Interpostos embargos de declaração pelo Ministério Público, pelas razões
de fls. 880-882, afirmando que, diversamente do concluído pela C. Turma,
havia tese sobre o tema.
Inconformado, o reclamante opõe embargos, às fls. 893/896, indicando
nulidade do julgado por negativa de prestação jurisdicional, por entender que
a C. Turma não examinou omissões apontadas em embargos de declaração.

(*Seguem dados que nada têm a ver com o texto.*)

-- ==== Sys2Proof/Machine/Arith.lean ====
section
/-! DEFINITION. Fractions, and the cyclic redundancy check of 15 R450. -/
namespace Sys2Proof.Machine
open Sys2Proof

/-- A fraction in lowest terms. -/
def qmk (n : Int) (d : Nat) : Q :=
  let g := Nat.gcd n.natAbs d
  if g = 0 then ⟨n, 1⟩ else ⟨n / (g : Int), d / g⟩
/-- A whole number. -/
def qint (n : Int) : Q := ⟨n, 1⟩
/-- Sum. -/
def qadd (a b : Q) : Q := qmk (a.num * b.den + b.num * a.den) (a.den * b.den)
/-- Difference. -/
def qsub (a b : Q) : Q := qmk (a.num * b.den - b.num * a.den) (a.den * b.den)
/-- Product. -/
def qmul (a b : Q) : Q := qmk (a.num * b.num) (a.den * b.den)
/-- Quotient; zero where b is zero. -/
def qdiv (a b : Q) : Q :=
  if b.num = 0 then qint 0 else qmk (a.num * b.den * (if b.num < 0 then -1 else 1)) (a.den * b.num.natAbs)
/-- The greatest whole number not above a. -/
def qfloor (a : Q) : Int := a.num / (a.den : Int)
/-- Order. -/
def qle (a b : Q) : Bool := decide (a.num * b.den ≤ b.num * a.den)
/-- a below b. -/
def qlt (a b : Q) : Bool := decide (a.num * b.den < b.num * a.den)
/-- Magnitude. -/
def qabs (a : Q) : Q := ⟨a.num.natAbs, a.den⟩
/-- The sum of a list. -/
def qsum (l : List Q) : Q := l.foldl qadd (qint 0)

/-- The slope of the least-squares line through points (x, y); none where it is not determined. -/
def lsqSlope (l : List (Int × Q)) : Option Q :=
  let n : Int := l.length
  let sx := l.foldl (fun a p => a + p.1) 0
  let sxx := l.foldl (fun a p => a + p.1 * p.1) 0
  let sy := qsum (l.map (·.2))
  let sxy := qsum (l.map fun p => qmul (qint p.1) p.2)
  let den := n * sxx - sx * sx
  if den = 0 then none else some (qdiv (qsub (qmul (qint n) sxy) (qmul (qint sx) sy)) (qint den))

/-- The w bits of x in reverse order. -/
def reflect (w x : Nat) : Nat := (List.range w).foldl (fun a i => 2 * a + b2n (x.testBit i)) 0

/-- The parameters of R450. -/
structure CrcP where
  w : Nat
  poly : Nat
  init : Nat
  refin : Bool
  refout : Bool
  xorout : Nat
  deriving DecidableEq, Repr

/-- One bit of R450. -/
def crcStep (w poly r : Nat) (b : Bool) : Nat :=
  let x := (2 * r) % 2 ^ w
  if r.testBit (w - 1) != b then x ^^^ (poly % 2 ^ w) else x
/-- One byte of R450. -/
def crcByte (p : CrcP) (r : Nat) (b : Byte) : Nat :=
  let x := if p.refin then reflect 8 b.toNat else b.toNat
  [7, 6, 5, 4, 3, 2, 1, 0].foldl (fun r i => crcStep p.w p.poly r (x.testBit i)) r
/-- The value of a check unit (R450, R451). -/
def crc (p : CrcP) (l : List Byte) : Nat :=
  let r := l.foldl (crcByte p) (p.init % 2 ^ p.w)
  (if p.refout then reflect p.w r else r) ^^^ (p.xorout % 2 ^ p.w)

/-- CRC-16 of 08 R233. -/
def crc16 : CrcP := ⟨16, 0x1021, 0xFFFF, false, false, 0⟩
/-- CRC-32 of 08 R233. -/
def crc32 : CrcP := ⟨32, 0x04C11DB7, 0xFFFFFFFF, true, true, 0xFFFFFFFF⟩
/-- CRC-8 of 11 Table TIM-5. -/
def crc8 : CrcP := ⟨8, 0x07, 0, false, false, 0⟩

end Sys2Proof.Machine
end

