/-- COMMIT publishes all staged work of the run as one change and ends the run (R79); a shadow run publishes the context's own
state only (07 R613). -/
def State.publish (s : State) (t c : Nat) (r : RunSt) : State :=
  let h := s.cx c
  let n := s.jrm.commitNo + 1
  let own (y : State) : State :=
    let z : State := { y with jrm := { y.jrm with commitNo := n } }
    z.setCx c { z.cx c with
    run := none, g := r.g, p := r.p, st := r.st, commits := (h.commits + 1) % 2 ^ 32, worst := max h.worst r.steps
    readyAt := some (h.readyAt.getD h.nextRel)
    scr := r.scr.foldl (fun m (p : Nat × Byte) => mput m p.1 p.2) h.scr
    ins := r.oh.foldr (fun (p : Nat × Byte) m => sput m p.1 p.2) h.ins
    insNo := r.oh.foldl (fun m (p : Nat × Byte) => tput (fun _ => 0) m p.1 n) h.insNo }
  if h.shadow then (own s).idle c else
  let entries := (h.bind.tt.map (·.1)).eraseDups
  let s1 := { s with jrm := { s.jrm with trail := r.tab.foldl (fun m (p : Nat × Byte) => mput m p.1 p.2) s.jrm.trail } }
  let s2 := (r.intg.reverse.eraseDups).foldl (fun z p => z.copyIntg p.1 p.2) s1
  let s3 := entries.foldl (fun z e => z.mergeControls r e) s2
  let s4 := own s3
  let s5 := r.pops.reverse.foldl (fun z p => z.releasePop t p.1 p.2) s4
  let s6 := r.acts.foldl (fun z a => z.publishAct t c r.rel a) s5
  let s7 := r.pm.foldl (fun z p => z.pmSec p.1 (secOf r.rel) (SecAcc.add p.2.1 p.2.2)) s6
  (r.evs.foldl State.offer s7).idle c

/-! ### The standard routines (R99) -/

/-- A standard routine (03 Table JRM-7): its WCSC, the base-2 logarithm of its divider, and the layers it serves. -/
structure StdRow where
  wcsc : Nat
  div : Nat
  layers : List Nat
  /-- TX_TTI stands at bytes 64 to 127 of its block (05 R156) -/
  tti : Bool
  /-- it steps INTG records of its slot-0 entry, or writes it: role 1 or 2 (05 Table OVH-10) -/
  intg : Bool
  deriving DecidableEq, Repr
/-- The standard routines by ROUTINE_ID. (DESIGN CHOICE, log entry 27) -/
def stdRow (r : Nat) : Option StdRow :=
  match r with
  | 0x01 => some ⟨540, 0, [1, 2], true, true⟩
  | 0x02 => some ⟨520, 0, [3], true, true⟩
  | 0x03 => some ⟨160, 0, [3, 4], false, true⟩
  | 0x10 => some ⟨610, 0, [4], true, true⟩
  | 0x11 => some ⟨480, 0, [5], true, true⟩
  | 0x20 => some ⟨900, 3, [4], false, true⟩
  | 0x30 => some ⟨300, 0, [1, 2, 3, 4], false, false⟩
  | _ => none

/-! ### Resuming a stall (R82, R582) -/

/-- A stalled context becomes ready when its item or condition is there; a POP completes with the head item. -/
def stallResumeEffect (t c : Nat) (s : State) : State :=
  let h := s.cx c
  if ¬ (h.state = 1 ∧ t < h.nextRel) then s else
  match h.run with
  | none => s
  | some r =>
    match r.stall with
    | none => s
    | some (.item sl) =>
      let q := (h.bind.qs.getD sl (0, 0)).1
      if (s.q q).items = [] then s
      else s.setCx c { h with run := some { r with stall := none, pc := r.pc + 1 } }
    | some (.room sl) =>
      let q := (h.bind.qs.getD sl (0, 0)).1
      if (s.q q).full then s
      else s.setCx c { h with run := some { r with stall := none, pc := r.pc + 1 } }
    | some (.pop sl ofs dst) =>
      let q := (h.bind.qs.getD sl (0, 0)).1
      let hq := s.q q
      match hq.items with
      | [] => s
      | i :: rest =>
        let r1 := { (r.setReg (BitVec.ofNat 5 dst) (BitVec.ofNat 64 (i.kind + i.plen * 2 ^ 16))) with
                    scr := sputs r.scr ofs (leBytes 32 i.data.toNat), pops := (q, i) :: r.pops, stall := none, pc := r.pc + 1 }
        (s.qset t q { hq with items := rest, taken := hq.taken + 1 }).setCx c { h with run := some r1 }

/-- The status record of a context (Table JRM-4). -/
def ctxRecord (h : CtxH) : Nat :=
  h.state + atByte 1 h.trapCode + atByte 2 h.late + atByte 4 h.trapAddr + atByte 8 (dts96 h.trapDts)
    + atByte 20 h.bind.routine + atByte 24 h.commits + atByte 28 (h.worst % 2 ^ 32)

/-- ILLEGAL_INSTRUCTION (R558, R563): the word at the offset is illegal, or the code has ended; a standard routine meets neither. (DEDUCED,
log entry 28) -/
def illegalInstructionEffect (t c : Nat) (s : State) : State :=
  match s.running t c with
  | none => s
  | some r =>
    if (stdRow (s.cx c).bind.routine).isSome then s else
    match (s.cx c).bind.code[r.pc]? with
    | none => s.trap t c 0x01 r.pc
    | some d => if jdec d = none then s.trap t c 0x01 r.pc else s

/-- ENGINE_DISPATCH (R75). -/
def execEngineDispatch (t e : Nat) : State → Host.Outcome State Fault Refusal := event t (engineDispatchEffect t e)
/-- STALL_RESUME (R82). -/
def execStallResume (t c : Nat) : State → Host.Outcome State Fault Refusal := event t (stallResumeEffect t c)
/-- ILLEGAL_INSTRUCTION (R558). -/
def execIllegalInstruction (t c : Nat) : State → Host.Outcome State Fault Refusal := event t (illegalInstructionEffect t c)

end Sys2Proof.Machine
end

Aponta ofensa aos arts. 832, 896 e 897-A da CLT, 535 do CPC, XXXV e LV do
art. 5º e 93, IX, da Constituição Federal. Alega ofensa ao art. 896 da CLT,
porque a v. decisão contrariou a Súmula n. 331 do c. TST, por não se tratar
de matéria fática.
Não foi apresentada impugnação, conforme certidão de fl. 898.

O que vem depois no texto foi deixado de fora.